4. The irrigation efficiency myth: The irrigation efficiency is often talked about in terms of losses in the system but does not consider the full system yield and the various recovery mechanisms. While there are losses, we need to consider where these losses go, e.g. some of them enter back into the surface system through surface run-off, enter the groundwater reservoirs through seepage, or become a part of the important environmental flows.

5. The water escapage myth: The common narrative in Pakistan regarding river flows to the sea is that this water is wasted. However, there is a strong evidence that flow regulations and declining flows are adversely effecting the health of the lower river system. Environmental flows improve delta health, estuarine fishery production, mangrove extent and coastal stability/resilience, as well as floodplain health and value. Hence, the 'escaped' water is not a loss, but in fact has direct and indirect social, economic, and ecological benefits.

Conclusion and Way Forward

We must engage in a robust debate on the important issues of water insecurity and challenge the accepted 'truths' if they are not supported by proper evidence and analysis. In doing so, we must see the various water security parameters as opportunities to improve our water resources management capacity. The key summary points regarding the five most prevalent myths of water sector in Pakistan are:

There is greater volumetric water scarcity in many other countries with higher water productivity, proving that scarcity is not an insurmountable challenge but requires better water management and smarter water use.

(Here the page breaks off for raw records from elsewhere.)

theorem witness_LaneCommandsComplete_1_5 :
    (let r : Req := (rq 1 (flds [(1,0),(1,2),(1,0),(1,1),(1,0),(3,0)]))
    let s : State := sLanes
    let l : Nat := fld r.payload 0 1
    let x : Lane := lane s l
    let kind : Nat := fld r.payload 3 1
    let n : Nat := fld r.payload 4 1
    Ready r s ∧ r.payload.length = 8 ∧ l < 10 ∧ allZero (List.drop 5 r.payload) = true ∧ injectOk kind n = true ∧ (fld r.payload 1 1 = 2 ∨ fld
      r.payload 1 1 = 3) ∧ kind ≠ 0 ∧ x.everUp = true ∧ x.st ≠ 0) ∧
    (let r : Req := (rq 1 (flds [(1,0),(1,3),(1,0),(1,1),(1,0),(3,0)]))
    let s : State := sLanes
    let l : Nat := fld r.payload 0 1
    let x : Lane := lane s l
    let kind : Nat := fld r.payload 3 1
    let n : Nat := fld r.payload 4 1
    Ready r s ∧ r.payload.length = 8 ∧ l < 10 ∧ allZero (List.drop 5 r.payload) = true ∧ injectOk kind n = true ∧ (fld r.payload 1 1 = 2 ∨ fld
      r.payload 1 1 = 3) ∧ kind ≠ 0 ∧ x.everUp = true ∧ x.st ≠ 0) := by unfold Ready; refine ⟨?_, ?_⟩ <;> decide

theorem witness_LaneCommandsComplete_1_6 :
    (let r : Req := (rq 1 (flds [(1,7),(1,1),(1,0),(1,0),(1,0),(3,0)]))
    let s : State := sLanes
    let l : Nat := fld r.payload 0 1
    let x : Lane := lane s l
    let kind : Nat := fld r.payload 3 1
    let n : Nat := fld r.payload 4 1
    Ready r s ∧ r.payload.length = 8 ∧ l < 10 ∧ allZero (List.drop 5 r.payload) = true ∧ injectOk kind n = true ∧ (fld r.payload 1 1 = 1 ∨ fld
      r.payload 1 1 = 3) ∧ x.everUp = false) ∧
    (let r : Req := (rq 1 (flds [(1,9),(1,3),(1,0),(1,0),(1,0),(3,0)]))
    let s : State := sLanes
    let l : Nat := fld r.payload 0 1
    let x : Lane := lane s l
    let kind : Nat := fld r.payload 3 1
    let n : Nat := fld r.payload 4 1
    Ready r s ∧ r.payload.length = 8 ∧ l < 10 ∧ allZero (List.drop 5 r.payload) = true ∧ injectOk kind n = true ∧ (fld r.payload 1 1 = 1 ∨ fld
      r.payload 1 1 = 3) ∧ x.everUp = false) := by unfold Ready; refine ⟨?_, ?_⟩ <;> decide

theorem witness_LaneCommandsComplete_4 :
    (let e : EyeScan := sc0
    let s : State := (sScanE sc0)
    Awake s ∧ s.lan.scan = some e ∧ e.mb < 8 ∧ (mb s e.mb).origin = none ∧ (e.eyes = 1 ∨ e.eyes = 3)) ∧
    (let e : EyeScan := sc2
    let s : State := (sScanE sc2)
    Awake s ∧ s.lan.scan = some e ∧ e.mb < 8 ∧ (mb s e.mb).origin = none ∧ (e.eyes = 1 ∨ e.eyes = 3)) := by unfold Awake; refine ⟨?_, ?_⟩ <;> decide

theorem witness_StreamCommandsComplete_0 :
    (let r : Req := (rq 1 (flds [(1,7),(1,1),(1,1),(1,1),(2,9),(2,4094),(6,77),(2,0)]))
    let s : State := sReady
    let k : Nat := fld r.payload 0 1
    let tci : Nat := fld r.payload 6 2
    Ready r s ∧ r.payload.length = 16 ∧ k ≤ 7 ∧ fld r.payload 1 1 ≤ 1 ∧ fld r.payload 2 1 ≤ 1 ∧ fld r.payload 3 1 ≤ 1 ∧ fld r.payload 14 2 = 0 ∧ (fld
      r.payload 3 1 = 1 → tci % 4096 ≠ 0 ∧ tci % 4096 ≠ 4095 ∧ tci.testBit 12 = false)) ∧
    (let r : Req := (rq 1 (flds [(1,0),(1,0),(1,0),(1,0),(2,0),(2,0),(6,77),(2,0)]))
    let s : State := sReady
    let k : Nat := fld r.payload 0 1
    let tci : Nat := fld r.payload 6 2
    Ready r s ∧ r.payload.length = 16 ∧ k ≤ 7 ∧ fld r.payload 1 1 ≤ 1 ∧ fld r.payload 2 1 ≤ 1 ∧ fld r.payload 3 1 ≤ 1 ∧ fld r.payload 14 2 = 0 ∧ (fld
      r.payload 3 1 = 1 → tci % 4096 ≠ 0 ∧ tci % 4096 ≠ 4095 ∧ tci.testBit 12 = false)) := by unfold Ready; refine ⟨?_, ?_⟩ <;> decide

theorem witness_StreamCommandsComplete_1 :
    (let r : Req := (rq 1 (flds [(1,1),(1,1),(2,0),(2,1),(2,2),(2,3),(2,4),(1,3),(3,0)]))
    let s : State := sLine
    let n : Nat := fld r.payload 1 1
    Ready r s ∧ r.payload.length = 4 + 12 * n ∧ fld r.payload 0 1 ≤ 1 ∧ n ≤ 8 ∧ fld r.payload 2 2 = 0 ∧ (∀ i < n, fld r.payload (12 + 12 * i) 1 ≤ 3 ∧
      fld r.payload (13 + 12 * i) 3 = 0)) ∧
    (let r : Req := (rq 1 (flds [(1,0),(1,0),(2,0)]))
    let s : State := sReady
    let n : Nat := fld r.payload 1 1
    Ready r s ∧ r.payload.length = 4 + 12 * n ∧ fld r.payload 0 1 ≤ 1 ∧ n ≤ 8 ∧ fld r.payload 2 2 = 0 ∧ (∀ i < n, fld r.payload (12 + 12 * i) 1 ≤ 3 ∧
      fld r.payload (13 + 12 * i) 3 = 0)) := by unfold Ready; refine ⟨?_, ?_⟩ <;> decide

theorem witness_StreamCommandsComplete_2_0 :
    let r : Req := (rq 1 (flds [(1,1),(1,1),(1,3),(1,1),(8,3),(8,0),(4,0),(12,5),(16,7),(16,0)]))
    let s : State := sReady
    let p : Nat := fld r.payload 0 1
    let d : Nat := fld r.payload 1 1
    let an : Nat := fld r.payload 2 1
    let k : Nat := p * 8 + d * 4 + an
    let a : Sa := { sci := fld r.payload 4 8, pn := fld r.payload 12 8, ssci := fld r.payload 20 4, salt := List.take 12 (List.drop 24 r.payload), key := List.drop 36 r.payload }
    Ready r s ∧ r.payload.length = 68 ∧ p ≤ 1 ∧ d ≤ 1 ∧ an ≤ 3 ∧ fld r.payload 3 1 = 1 ∧ fld r.payload 12 8 < pnSpace s ∧ (par0 s pMacsecCipher % 2 =
      0 → allZero (List.drop 52 r.payload) = true) ∧ (∀ (a : Sa), tget none s.str.sas k = some a → a.active = false) := by unfold Ready; decide

theorem witness_StreamCommandsComplete_2_1_0 :
    let r : Req := (rq 1 (flds [(1,1),(1,0),(1,0),(1,3),(8,3),(8,0),(4,0),(12,5),(16,7),(16,0)]))
    let s : State := sSa
    let p : Nat := fld r.payload 0 1
    let d : Nat := fld r.payload 1 1
    let an : Nat := fld r.payload 2 1
    let k : Nat := p * 8 + d * 4 + an
    let a : Sa := sa1
    Ready r s ∧ r.payload.length = 68 ∧ p ≤ 1 ∧ d ≤ 1 ∧ an ≤ 3 ∧ tget none s.str.sas k = some a ∧ fld r.payload 3 1 = 3 := by unfold Ready; decide

theorem witness_StreamCommandsComplete_2_1_1 :
    let r : Req := (rq 1 (flds [(1,0),(1,0),(1,0),(1,2),(8,3),(8,0),(4,0),(12,5),(16,7),(16,0)]))
    let s : State := sSa
    let p : Nat := fld r.payload 0 1
    let d : Nat := fld r.payload 1 1
    let an : Nat := fld r.payload 2 1
    let k : Nat := p * 8 + d * 4 + an
    let a : Sa := sa1
    Ready r s ∧ r.payload.length = 68 ∧ p ≤ 1 ∧ d ≤ 1 ∧ an ≤ 3 ∧ tget none s.str.sas k = some a ∧ fld r.payload 3 1 = 2 ∧ a.pn < pnSpace s := by unfold Ready; decide

theorem witness_StreamCommandsComplete_3 :
    let r : Req := (rq 1 (flds [(1,1),(1,3),(2,0)]))
    let s : State := sLinkBuf
    Ready r s ∧ r.payload.length = 4 ∧ fld r.payload 0 1 ≤ 1 ∧ fld r.payload 1 1 < 4 ∧ fld r.payload 2 2 = 0 := by unfold Ready; decide

theorem witness_StreamEventsComplete_0 :
    (let s : State := sOpen
    Awake s) ∧
    (let s : State := sReady
    Awake s) := by unfold Awake; refine ⟨?_, ?_⟩ <;> decide

theorem witness_StreamEventsComplete_1 :
    let s : State := sOpen
    Awake s := by unfold Awake; decide

theorem witness_StreamEventsComplete_2 :
    (let s : State := sLinkBuf
    Awake s) ∧
    (let s : State := sQue
    Awake s) ∧
    (let s : State := sUp0
    Awake s) ∧
    (let s : State := sNoBuf
    Awake s) := by unfold Awake; refine ⟨?_, ?_, ?_, ?_⟩ <;> decide

theorem witness_StreamEventsComplete_3 :
    (let s : State := sReady
    Awake s) ∧
    (let s : State := ({ sReady with dev := 5000, str.tokens := 255 })
    Awake s) := by unfold Awake; refine ⟨?_, ?_⟩ <;> decide

theorem witness_StreamEventsComplete_4 :
    let f : Frame := ({ lane := 0, src := 1, dst := 2, etherType := 0x0800, tci := none, secured := none, payload := [] })
    let s : State := sReady
    Awake s ∧ f.lane ≤ 7 ∧ mgmtOk f s = false ∧ ¬(f.etherType = 35063 ∧ f.lane = par0 s pTimePort) := by unfold Awake; decide

theorem witness_TwinsRun_0 :
    (let s : State := sStand
    Awake s ∧ twinMode s = true) ∧
    (let s : State := ({ sStand with twn.roundNo := some 0 })
    Awake s ∧ twinMode s = true) := by unfold Awake; refine ⟨?_, ?_⟩ <;> decide

theorem witness_TwinsRun_1 :
    (let t : Nat := (2 * tUs)
    let s : State := (sRound 0x9231)
    Awake s ∧ twinMode s = true ∧ s.twn.round = true ∧ s.twn.roundAt + tUs ≤ (advance t s).dev) ∧
    (let t : Nat := (2 * tUs)
    let s : State := (sRound 0x1231)
    Awake s ∧ twinMode s = true ∧ s.twn.round = true ∧ s.twn.roundAt + tUs ≤ (advance t s).dev) ∧
    (let t : Nat := (2 * tUs)
    let s : State := (sRound 0x1231)
    Awake s ∧ twinMode s = true ∧ s.twn.round = true ∧ s.twn.roundAt + tUs ≤ (advance t s).dev) ∧
    (let t : Nat := (2 * tUs)
    let s : State := (sRound 0x1231)
    Awake s ∧ twinMode s = true ∧ s.twn.round = true ∧ s.twn.roundAt + tUs ≤ (advance t s).dev) := by unfold Awake; refine ⟨?_, ?_, ?_, ?_⟩ <;> decide

theorem witness_TwinsRun_2 :
    (let s : State := sStand
    Awake s ∧ twinMode s = true) ∧
    (let s : State := sStand
    Awake s ∧ twinMode s = true) ∧
    (let s : State := sStand
    Awake s ∧ twinMode s = true) := by unfold Awake; refine ⟨?_, ?_, ?_⟩ <;> decide

theorem witness_TwinsRun_3 :
    let t : Nat := 9
    let s : State := ({ sStand with dev := tMs })
    Awake s ∧ twinMode s = true ∧ s.twn.lastX.getD 0 + tMs ≤ (advance t s).dev := by unfold Awake; decide

theorem witness_TwinsRun_4 :
    let s : State := sStand
    Awake s ∧ standby s = true := by unfold Awake; decide

theorem witness_TwinsRun_5 :
    (let s : State := sStand
    Awake s ∧ standby s = true) ∧
    (let s : State := ({ sStand with srv.poly := { handed := [{ facet := 0, at_ := 2000, start := 0, tm := 6400000 }] } })
    Awake s ∧ standby s = true) ∧
    (let s : State := ({ sStand with twn.notice := some (1, 2, 3, 9000), srv.poly := { handed := [{ facet := 0, at_ := 2000, start := 0, tm := 6400000 }] } })
    Awake s ∧ standby s = true) := by unfold Awake; refine ⟨?_, ?_, ?_⟩ <;> decide

theorem witness_TwinsRun_6 :
    (let v : SvcSet := svcPlan
    let s : State := sStandRunning
    Awake s ∧ standby s = true ∧ v.kind ≤ 2 ∧ svcAuto s v.kind = true) ∧
    (let v : SvcSet := ({ svcPlan with kind := 1 })
    let s : State := sStandRunning
    Awake s ∧ standby s = true ∧ v.kind ≤ 2 ∧ svcAuto s v.kind = true) ∧
    (let v : SvcSet := svcPlan
    let s : State := ({ sStandRunning with sch.fbeAt := some 900 })
    Awake s ∧ standby s = true ∧ v.kind ≤ 2 ∧ svcAuto s v.kind = true) := by unfold Awake; refine ⟨?_, ?_, ?_⟩ <;> decide

theorem witness_TwinsRun_7 :
    (let i : Nat := 0
    let p : Placed := ({ shot1 with drive := false, edge := 1000000150 })
    let s : State := sStandLine
    Awake s ∧ twinMode s = true ∧ (strng s i).placed = some p ∧ p.drive = false) ∧
    (let i : Nat := 0
    let p : Placed := ({ shot1 with drive := false, edge := 5 })
    let s : State := ({ sStandLine with sch.strs := [(0, { placed := some { shot1 with drive := false, edge := 5 } })] })
    Awake s ∧ twinMode s = true ∧ (strng s i).placed = some p ∧ p.drive = false) := by unfold Awake; refine ⟨?_, ?_⟩ <;> decide +kernel

theorem witness_RingRuns_0 :
    (let s : State := sEng
    Awake s ∧ ringOn s = true ∧ s.rng.leader = false) ∧
    (let s : State := sRing
    Awake s ∧ ringOn s = true ∧ s.rng.leader = false) := by unfold Awake; refine ⟨?_, ?_⟩ <;> decide

theorem witness_RingRuns_1 :
    let s : State := sReadyIn
    Awake s ∧ s.rng.leave = false ∧ ringOn s = true ∧ s.rng.engaged = false ∧ 2 ≤ s.rng.beats := by unfold Awake; decide

theorem witness_RingRuns_2 :
    let s : State := sLeave
    Awake s ∧ s.rng.leave = true := by unfold Awake; decide

theorem witness_RingRuns_3 :
    let t : Nat := 9
    let s : State := sLost
    Awake s ∧ ringOn s = true ∧ s.rng.locked = true ∧ s.rng.leader = false ∧ s.rng.lastBeat.getD 0 + 15 * tUs + 5 * tUs * rankOrder s ≤ (advance t
      s).dev := by unfold Awake; decide

theorem witness_RingRuns_4 :
    let t : Nat := 9
    let s : State := sLost
    Awake s ∧ s.rng.locked = true ∧ s.rng.leader = false ∧ s.rng.holdover = false ∧ s.rng.lastBeat.getD 0 + 15 * tUs < (advance t s).dev := by unfold Awake; decide

theorem witness_RingRuns_5 :
    (let t : Nat := 9
    let s : State := sHoldo
    Awake s ∧ s.rng.holdover = true ∧ s.rng.holdAt + par0 s pRingHoldover * tMs ≤ (advance t s).dev) ∧
    (let t : Nat := 9
    let s : State := sTurn
    Awake s ∧ s.rng.holdover = true ∧ s.rng.holdAt + par0 s pRingHoldover * tMs ≤ (advance t s).dev) := by unfold Awake; refine ⟨?_, ?_⟩ <;> decide

theorem witness_RingRuns_6 :
    let s : State := sLeader
    Awake s ∧ ringOn s = true ∧ s.rng.leader = true := by unfold Awake; decide

theorem witness_TriggersRun_0 :
    (let raw : Nat := 63
    let s : State := sReady
    raw < 64 ∧ servosRun s = true) ∧
    (let raw : Nat := 5
    let s : State := sLost
    raw < 64 ∧ servosRun s = true) ∧
    (let raw : Nat := 0
    let s : State := (withIm [(pTpSource, 5, 3), (pTpEdge, 5, 2)] sTp)
    raw < 64 ∧ servosRun s = true) := by refine ⟨?_, ?_, ?_⟩ <;> decide

theorem witness_TriggersRun_1 :
    (let r : Req := (rq 6 (flds [(1,15),(3,0)]))
    let s : State := sReady
    let c : Nat := fld r.payload 0 1
    Ready r s ∧ 6 ≤ r.mb ∧ r.payload.length = 4 ∧ allZero (List.drop 1 r.payload) = true ∧ 1 ≤ c ∧ c ≤ 15) ∧
    (let r : Req := (rq 7 (flds [(1,1),(3,0)]))
    let s : State := sLeader
    let c : Nat := fld r.payload 0 1
    Ready r s ∧ 6 ≤ r.mb ∧ r.payload.length = 4 ∧ allZero (List.drop 1 r.payload) = true ∧ 1 ≤ c ∧ c ≤ 15) := by unfold Ready; refine ⟨?_, ?_⟩ <;> decide

theorem witness_TriggersRun_2 :
    (let t : Nat := 9
    let c : Nat := 3
    let x : Trig := trig1
    let s : State := (sTrig 1)
    Awake s ∧ List.find? (fun x => x.code == c && decide (x.dev ≤ coarse (advance t s))) s.rng.trigs = some x) ∧
    (let t : Nat := 9
    let c : Nat := 3
    let x : Trig := trig1
    let s : State := (sTrig 3)
    Awake s ∧ List.find? (fun x => x.code == c && decide (x.dev ≤ coarse (advance t s))) s.rng.trigs = some x) ∧
    (let t : Nat := 9
    let c : Nat := 3
    let x : Trig := trig1
    let s : State := (sTrig 12)
    Awake s ∧ List.find? (fun x => x.code == c && decide (x.dev ≤ coarse (advance t s))) s.rng.trigs = some x) := by unfold Awake; refine ⟨?_, ?_, ?_⟩ <;> decide

theorem witness_TriggersRun_3 :
    let r : Req := (rq 6 (flds [(1,3),(3,0)]))
    let s : State := sReady
    Ready r s ∧ r.payload.length = 4 ∧ fld r.payload 0 1 < 4 ∧ allZero (List.drop 1 r.payload) = true := by unfold Ready; decide

theorem witness_ResetsEnter_1 :
    (let s : State := sCold
    s.pins.porstN = false) ∧
    (let s : State := ({ sCold with pins.resetN := false })
    s.pins.porstN = false) := by refine ⟨?_, ?_⟩ <;> decide

theorem witness_ResetsEnter_2 :
    (let s : State := sRun
    s.pins.resetN = true ∧ s.pins.porstN = true ∧ s.desk.st ≠ 0) ∧
    (let s : State := sRun
    s.pins.resetN = true ∧ s.pins.porstN = true ∧ s.desk.st ≠ 0) ∧
    (let s : State := sFrozen
    s.pins.resetN = true ∧ s.pins.porstN = true ∧ s.desk.st ≠ 0) := by refine ⟨?_, ?_, ?_⟩ <;> decide

theorem witness_ResetsEnter_3 :
    let w : Nat := 1080
    let s : State := sCold
    s.pins.resetN = true ∧ s.pins.porstN = false ∧ 1080 ≤ w := by decide

theorem witness_ResetsEnter_4 :
    let t : Nat := 1000
    let a : Nat := 1000
    let s : State := sCmdReset
    Awake s ∧ s.desk.cmdReset = some a ∧ a ≤ (advance t s).dev := by unfold Awake; decide

theorem witness_ResetsEnter_5 :
    let t : Nat := 999
    let a : Nat := 1000
    let s : State := sCmdReset
    s.desk.cmdReset = some a ∧ (advance t s).dev < a := by decide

The aim of water storage is to provide a buffer against variable inflows and increase reliability of supply. We must focus on high value uses of water by increasing land productivity, water productivity, and irrigation efficiency, rather than focusing on constructing larger storage infrastructure.

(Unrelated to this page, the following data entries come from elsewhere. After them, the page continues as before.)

-- ==== Sys2Proof/Machine/Dispatch.lean ====
section
/-! DEFINITION. The dispatch of a command to its meaning: one arm per row of the opcode table. -/

namespace Sys2Proof.Machine

/-- The effect of a command on everything but the queue. -/
def exec (i : Instr) (s : State) : Host.Outcome State Fault Refusal :=
  match i with
  | .powerOnReset pins => Sys2Proof.Machine.execPowerOnReset pins s
  | .controllerReset => Sys2Proof.Machine.execControllerReset s
  | .controlWrite value => Sys2Proof.Machine.execControlWrite value s
  | .workBaseWrite value => Sys2Proof.Machine.execWorkBaseWrite value s
  | .postWrite value => Sys2Proof.Machine.execPostWrite value s
  | .doneRead => Sys2Proof.Machine.execDoneRead s
  | .releaseWrite value => Sys2Proof.Machine.execReleaseWrite value s
  | .eventsRead => Sys2Proof.Machine.execEventsRead s
  | .registerWriteNoEffect register value => Sys2Proof.Machine.execRegisterWriteNoEffect register value s
  | .fetchStart => Sys2Proof.Machine.execFetchStart s
  | .fetchEnd read writes => Sys2Proof.Machine.execFetchEnd read writes s
  | .laneStart lane => Sys2Proof.Machine.execLaneStart lane s
  | .completionWritesEnd writes => Sys2Proof.Machine.execCompletionWritesEnd writes s
  | .cancel slot target => Sys2Proof.Machine.execCancel slot target s
  | .getStatus slot => Sys2Proof.Machine.execGetStatus slot s
  | .setEventLevels slot levels => Sys2Proof.Machine.execSetEventLevels slot levels s
  | .setCue slot cue => Sys2Proof.Machine.execSetCue slot cue s
  | .setVideoFormat slot rate drop => Sys2Proof.Machine.execSetVideoFormat slot rate drop s
  | .setTc slot hours minutes seconds frames => Sys2Proof.Machine.execSetTc slot hours minutes seconds frames s
  | .setTcMode slot mode => Sys2Proof.Machine.execSetTcMode slot mode s
  | .setGenlock slot enable => Sys2Proof.Machine.execSetGenlock slot enable s
  | .frameStart order => Sys2Proof.Machine.execFrameStart order s
  | .dayLimitReached order => Sys2Proof.Machine.execDayLimitReached order s
  | .holdoverExpiry order => Sys2Proof.Machine.execHoldoverExpiry order s
  | .referenceEdge order => Sys2Proof.Machine.execReferenceEdge order s
  | .missedEdge => Sys2Proof.Machine.execMissedEdge s
  | .lineRawChange line level => Sys2Proof.Machine.execLineRawChange line level s
  | .debounceExpiry line => Sys2Proof.Machine.execDebounceExpiry line s
  | .setLines slot groups => Sys2Proof.Machine.execSetLines slot groups s
  | .scanFrameStart => Sys2Proof.Machine.execScanFrameStart s
  | .channelStarved channel => Sys2Proof.Machine.execChannelStarved channel s
  | .conversionComplete channel code => Sys2Proof.Machine.execConversionComplete channel code s
  | .setScan slot code => Sys2Proof.Machine.execSetScan slot code s
  | .setPowerLimits slot low empty => Sys2Proof.Machine.execSetPowerLimits slot low empty s
  | .zoomMove slot target maxSpeed => Sys2Proof.Machine.execZoomMove slot target maxSpeed s
  | .zoomSpeed slot speed duration => Sys2Proof.Machine.execZoomSpeed slot speed duration s
  | .zoomSpeedExpiry => Sys2Proof.Machine.execZoomSpeedExpiry s
  | .zoomStall => Sys2Proof.Machine.execZoomStall s
  | .focusStep => Sys2Proof.Machine.execFocusStep s
  | .referencingFault => Sys2Proof.Machine.execReferencingFault s
  | .focusMove slot target rate => Sys2Proof.Machine.execFocusMove slot target rate s
  | .irisSet slot target => Sys2Proof.Machine.execIrisSet slot target s
  | .irisStall order => Sys2Proof.Machine.execIrisStall order s
  | .lensStop slot => Sys2Proof.Machine.execLensStop slot s
  | .loadLensTables slot address => Sys2Proof.Machine.execLoadLensTables slot address s
  | .lensTableReadEnd read => Sys2Proof.Machine.execLensTableReadEnd read s
  | .setTracking slot enable => Sys2Proof.Machine.execSetTracking slot enable s
  | .shotPush slot => Sys2Proof.Machine.execShotPush slot s
  | .spillWriteEnd writes => Sys2Proof.Machine.execSpillWriteEnd writes s
  | .shotRecall slot => Sys2Proof.Machine.execShotRecall slot s
  | .spillReadEnd read => Sys2Proof.Machine.execSpillReadEnd read s
  | .shotPressTimerExpiry => Sys2Proof.Machine.execShotPressTimerExpiry s
  | .shotClear slot => Sys2Proof.Machine.execShotClear slot s
  | .setShotPolicy slot policy => Sys2Proof.Machine.execSetShotPolicy slot policy s
  | .stabSettled => Sys2Proof.Machine.execStabSettled s
  | .panEntry axis code => Sys2Proof.Machine.execPanEntry axis code s
  | .panExit axis code => Sys2Proof.Machine.execPanExit axis code s
  | .stabMode slot mode => Sys2Proof.Machine.execStabMode slot mode s
  | .stabParams slot leak panLeak deadBand panThreshold stroke => Sys2Proof.Machine.execStabParams slot leak panLeak deadBand panThreshold stroke s
  | .stabCalibrate slot => Sys2Proof.Machine.execStabCalibrate slot s
  | .calibrationEnd code => Sys2Proof.Machine.execCalibrationEnd code s
  | .mountAfterResetStart card => Sys2Proof.Machine.execMountAfterResetStart card s
  | .headerReadEnd card answer => Sys2Proof.Machine.execHeaderReadEnd card answer s
  | .blockWriteEnd card answer => Sys2Proof.Machine.execBlockWriteEnd card answer s
  | .extentSourceError card => Sys2Proof.Machine.execExtentSourceError card s
  | .indexWriteEnd card answer => Sys2Proof.Machine.execIndexWriteEnd card answer s
  | .formatEnd card answer => Sys2Proof.Machine.execFormatEnd card answer s
  | .cardLinkTimeout card => Sys2Proof.Machine.execCardLinkTimeout card s
  | .formatCard slot card => Sys2Proof.Machine.execFormatCard slot card s
  | .recStart slot => Sys2Proof.Machine.execRecStart slot s
  | .recStop slot => Sys2Proof.Machine.execRecStop slot s
  | .recGuardExpiry => Sys2Proof.Machine.execRecGuardExpiry s
  | .writeEssence slot extents => Sys2Proof.Machine.execWriteEssence slot extents s
  | .clearHalt slot => Sys2Proof.Machine.execClearHalt slot s
  | .mark slot kind detail => Sys2Proof.Machine.execMark slot kind detail s
  | .goodPulseExpiry => Sys2Proof.Machine.execGoodPulseExpiry s
  | .setRecMode slot mode preferred limit bitrate => Sys2Proof.Machine.execSetRecMode slot mode preferred limit bitrate s
  | .listClips slot start => Sys2Proof.Machine.execListClips slot start s
  | .audioFrame sample1 sample2 sample3 sample4 => Sys2Proof.Machine.execAudioFrame sample1 sample2 sample3 sample4 s
  | .syncGapExpiry => Sys2Proof.Machine.execSyncGapExpiry s
  | .recoveryTimerExpiry => Sys2Proof.Machine.execRecoveryTimerExpiry s
  | .muteCountExpiry channel order => Sys2Proof.Machine.execMuteCountExpiry channel order s
  | .limiterRelease channel order => Sys2Proof.Machine.execLimiterRelease channel order s
  | .agcRise channel order => Sys2Proof.Machine.execAgcRise channel order s
  | .codecWriteEnd => Sys2Proof.Machine.execCodecWriteEnd s
  | .audioConfig slot groups => Sys2Proof.Machine.execAudioConfig slot groups s
  | .audioLevels slot hold overLevel limit target ceiling => Sys2Proof.Machine.execAudioLevels slot hold overLevel limit target ceiling s
  | .linkStart => Sys2Proof.Machine.execLinkStart s
  | .linkStop => Sys2Proof.Machine.execLinkStop s
  | .addressByte address read => Sys2Proof.Machine.execAddressByte address read s
  | .writeDataByte byte => Sys2Proof.Machine.execWriteDataByte byte s
  | .readByteAcknowledge ack => Sys2Proof.Machine.execReadByteAcknowledge ack s
  | .writeHoldTimeout => Sys2Proof.Machine.execWriteHoldTimeout s
  | .decoderTakeByte => Sys2Proof.Machine.execDecoderTakeByte s
  | .pointer offset => Sys2Proof.Machine.execPointer offset s
  | .rocker value => Sys2Proof.Machine.execRocker value s
  | .focusDelta delta => Sys2Proof.Machine.execFocusDelta delta s
  | .irisDelta delta => Sys2Proof.Machine.execIrisDelta delta s
  | .button code state => Sys2Proof.Machine.execButton code state s
  | .panelKey key state => Sys2Proof.Machine.execPanelKey key state s
  | .zoomHoldExpiry => Sys2Proof.Machine.execZoomHoldExpiry s
  | .axisHoldExpiry axis => Sys2Proof.Machine.execAxisHoldExpiry axis s
  | .presenceTimerExpiry => Sys2Proof.Machine.execPresenceTimerExpiry s
  | .pageRebuildComplete => Sys2Proof.Machine.execPageRebuildComplete s
  | .setVfText slot length chars => Sys2Proof.Machine.execSetVfText slot length chars s
  | .setVfConfig slot address => Sys2Proof.Machine.execSetVfConfig slot address s

end Sys2Proof.Machine
end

Impacts of glacial retreat are unlikely to have pronounced effects at basin scale. In fact, increasing variability and changes in monsoon patterns are likely to pose greater risks and therefore we must manage these variabilities and uncertainties.

To measure irrigation inefficiency, we must consider full system water balance prior to investing towards 'saving' water.

River and delta health is declining, largely because of reduced flow. For a healthy and productive lower basin, increased but variable flows are required.